◆ **How to complete this task**
Each line of the data below holding the word "their" must be copied.

Stored entries
/-- The logical core mapped to a site, if one is. -/
def State.coreOfSite (s : State) (site : Nat) : Option Nat :=
  (List.range 8).findSome? (fun l => if s.siteOf (site / 9 * 8 + l) = some site then some (site / 9 * 8 + l) else none)

/-- A site's core holds a slot of a partition under a lid. -/
def State.siteUnderLid (s : State) (site : Nat) : Bool :=
  match s.coreOfSite site with
  | none => false
  | some c => (s.coreOwners c).any (fun p => s.underLid p)

/-- The slot of a core holds a context of partition `p`. -/
def State.slotOfPart (s : State) (core k p : Nat) : Bool :=
  (s.slotAt core k).bound && s.ctxOwner (s.slotAt core k).ctx == some p

/-- What partition `p` sees of a core block (11 R507; 12 R588): the registers at 0x000 to 0x00C, and format-status pages. -/
def State.seesCore (s : State) (p site r : Nat) : Bool :=
  if p = 0 then
    if !s.siteUnderLid site then true
    else if r < 0x1000 then decide (r < 0x010)
    else match s.coreOfSite site with
      | none => true
      | some c =>
        let k := (r - 0x1000) / 0x1000
        match (if (s.slotAt c k).bound then s.ctxOwner (s.slotAt c k).ctx else none) with
        | some q => !s.underLid q
        | none => true
  else match s.coreOfSite site with
    | none => false
    | some c =>
      if r < 0x010 then (List.range 8).any (fun k => s.slotOfPart c k p)
      else decide (0x1000 ≤ r) && s.slotOfPart c ((r - 0x1000) / 0x1000) p

/-- The key slot whose registers lie at an offset. -/
def keySlotAt (off : Nat) : Option Nat :=
  if 0xE9000 ≤ off ∧ off < 0xE9800 then some ((off - 0xE9000) / 8) else none

/-- Slot `k` lies in the range of partition `p`. -/
def State.slotInRange (s : State) (p k : Nat) : Bool :=
  decide (s.get Fld.HI_KEYSLOT_first p ≤ k) && decide (k < s.get Fld.HI_KEYSLOT_first p + s.get Fld.HI_KEYSLOT_count p)

/-- Whether partition `p`'s BAR0 shows the register at an offset (11 R503 to R507; 12 R589; 14 R674). -/
def State.visible (s : State) (p off : Nat) : Bool :=
  if off < 0x10000 then
    (if 0x1000 ≤ off ∧ off < 0x2000 then s.queueOwner ((off - 0x1000) / 4) == some p else true)
  else match siteAt off with
  | some i => s.seesCore p i (off % 0x10000)
  | none =>
    match basketAt off with
    | some b => s.basketOwner b == some p || (p == 0 && decide (off < 0x20000))
    | none =>
      if 0x60800 ≤ off ∧ off < 0x61000 then partAt off == some p
      else if p = 0 then true
      else match queueAt off with
      | some q => s.queueOwner q == some p
      | none =>
        match ctxRegAt off with
        | some c => s.ctxOwner c == some p
        | none =>
          match keySlotAt off with
          | some k => s.slotInRange p k
          | none =>
            match partAt off with
            | some q => q == p
            | none =>
              decide (off < 0x10100) ||
              (decide (0x10100 ≤ off) && decide (off < 0x10240) &&
                s.pieces.any (fun e => s.basketOwner e.1 == some p && bitOf e.2.sec.ports ((off - 0x10100) / 4))) ||
              decide (off = 0x20000) || decide (off = 0x20004) || decide (off = 0x20008) || decide (off = 0x20010) ||
              decide (off = 0x20014) || (decide (0x20040 ≤ off) && decide (off < 0x20054)) || decide (off = 0x60000) ||
              decide (off = 0x90000) || (decide (0xE0000 ≤ off) && decide (off < 0xE000C))

/-- An agent is a function in D3hot (11 R502), or one behind the links of a module that has stopped (13 R622). -/
def State.agentAsleep (s : State) : Agent → Bool
  | .host p => s.asleep p || s.halted
  | .carrier l => s.asleep (32 + l.val) || s.halted
  | .rim => false
  | .monitor => false

/-- The register and copy an agent's access at an offset reaches, if its window shows one; a carrier has no queue, so HI_QVEC reads zero
there (11 R528). A function's own copies of the HI block and of WVR_FENCE_OP are selected by the function (11 R503, R528; 08 R387). -/
def State.target (s : State) (a : Agent) (off : Nat) : Option (Nat × Nat) :=
  let fn := agentFn a
  let shown := match a with
    | .rim => true
    | .carrier _ => decide (off < 0x1000)
    | _ => s.visible fn off
  if s.agentAsleep a || !shown then none
  else match regAt off with
    | none => none
    | some (r, i) =>
      if off < 0x10000 then
        some (r, if r = Fld.HI_CARVE_MAP_channels.reg then fn * 8 + i
          else if r = Fld.HI_QVEC_vector.reg then i else fn)
      else if 0x20040 ≤ off ∧ off < 0x20054 then some (r, fn)
      else some (r, i)

/-- Fields whose written bits are a command of their own row: they are not changed by a plain write. -/
def commandFields : List Field :=
  [Fld.WVR_CTX_CTRL_stop, Fld.WVR_CTX_CTRL_resume, Fld.WF_PORT_CTRL_retire, Fld.FC_INJECT_arm, Fld.LID_PART_remove]

/-- One field after a write of `v` to its bits (00 R2). The words of LID_OWNER_DATA and KS_LOAD_DATA are kept for the go
that uses them, and never read back. -/
def State.writeField (s : State) (i v : Nat) (f : Field) : State :=
  let x := bitsOf v f.lo f.width
  if commandFields.contains f then s
  else match f.acc with
  | .ro => s
  | .rw => s.set f i x
  | .w1c => s.set f i (s.get f i &&& (x ^^^ (2 ^ f.width - 1)))
  | .w1s => s.set f i (s.get f i ||| x)
  | .wo => if f = Fld.LID_OWNER_DATA_data ∨ f = Fld.KS_LOAD_DATA_data then s.set f i x else s
  | .rwl => s.set f i x
  | .bw => if s.run.bootWindow then s.set f i x else s

/-- A register's fields after a write of a word. -/
def State.writeReg (s : State) (r i v : Nat) : State := (fieldsOf r).foldl (fun s f => s.writeField i v f) s

/-- Whether a write by an agent to a register its window shows is accepted: rim firmware is neither partition 0 nor an owner (08 R389; 09
R439, R440; 13 R625; 14 R674; 16 R721), and the registers it does write have rows or meanings of their own (08 R389, R506; 09 R438 to R440; 11 R528;
12 R589; 13 R625; 14 R659, R674; 16 R721; 04 R143, R182). -/
def State.accepts (s : State) (a : Agent) (off : Nat) : Bool :=
  let p := agentFn a
  match a with
  | .rim =>
    (match queueAt off with
      | some q => s.flag Fld.WVR_Q_CFG_valid q
      | none =>
        !((basketAt off).isSome && decide (0x60000 ≤ off)) && !(decide (0x80000 ≤ off) && decide (off < 0xA0000)) &&
        !(decide (0xB0000 ≤ off) && decide (off < 0xC0000)) && !(decide (0xD0000 ≤ off) && decide (off < 0xE0000)))
  | .carrier _ => decide (off < 0x1000)
  | _ =>
    if off < 0x20000 then true
    else match queueAt off with
    | some q => s.flag Fld.WVR_Q_CFG_valid q
    | none =>
      match basketAt off with
      | some b => s.basketOwner b == some p
      | none =>
        if 0x80000 ≤ off ∧ off < 0x90000 then p == 0 && !s.run.restartDue
        else if 0x90000 ≤ off ∧ off < 0xA0000 then p == 0 || (decide (0x95000 ≤ off) && partAt off == some p)
        else if off = 0x20004 ∨ off = 0x20008 then p == 0
        else match siteAt off with
          | some _ => decide (0x1000 ≤ off % 0x10000) || p == 0 && decide (off % 0x10000 ≠ 0x038)
          | none => decide (off < 0x120000) || decide (off % 0x1000 ≠ 0x008)

/-- An agent's write of a register is taken. -/
def State.takes (s : State) (a : Agent) (off : Nat) : Bool := (s.target a off).isSome && s.accepts a off

/-- The guest frames of a piece once `v` has been written to PG_GUEST_FRAMES: the register reads as written (00 R2), a value above free plus
lent acts as that sum (09 R421, R439), and one below the frames in use leaves those lent (log entry 196). -/
def State.lend (s : State) (b v : Nat) : State :=
  let sum := s.get Fld.PG_FREE_FRAMES_frames b + (s.pieceAt b).lent
  let lent := max (s.get Fld.PG_GUEST_USED_frames b) (min v sum)
  { s with pieces := Sparse.set Piece.none s.pieces b { s.pieceAt b with lent := lent } }.set Fld.PG_FREE_FRAMES_frames b (sum - lent)

/-- What follows a write: clearing a family's pending bit clears its demoted bit and moves ERR_N (14 R640, R646); a count of guest frames
moves frames between lent and free (09 R421, R439); a table address returns the object table to
the driver (09 R738). -/
def State.afterWrite (s : State) (r i : Nat) : State :=
  if r = Fld.FC_SRC_STATUS_pending.reg then
    (if s.flag Fld.FC_SRC_STATUS_pending i then s else s.set Fld.FC_SRC_STATUS_demoted i 0).driveErr
  else if r = Fld.FC_CTRL_err_mode.reg ∨ r = Fld.FC_ERR_PIN_sw_assert.reg ∨ r = Fld.FC_SRC_CFG_severity.reg then s.driveErr
  else if r = Fld.PG_GUEST_FRAMES_frames.reg then
    s.lend i (s.get Fld.PG_GUEST_FRAMES_frames i)
  else s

◆ **Your response**
/-- Fields whose written bits are a command of their own row: they are not changed by a plain write. -/
R439, R440; 13 R625; 14 R674; 16 R721), and the registers it does write have rows or meanings of their own (08 R389, R506; 09 R438 to R440; 11 R528;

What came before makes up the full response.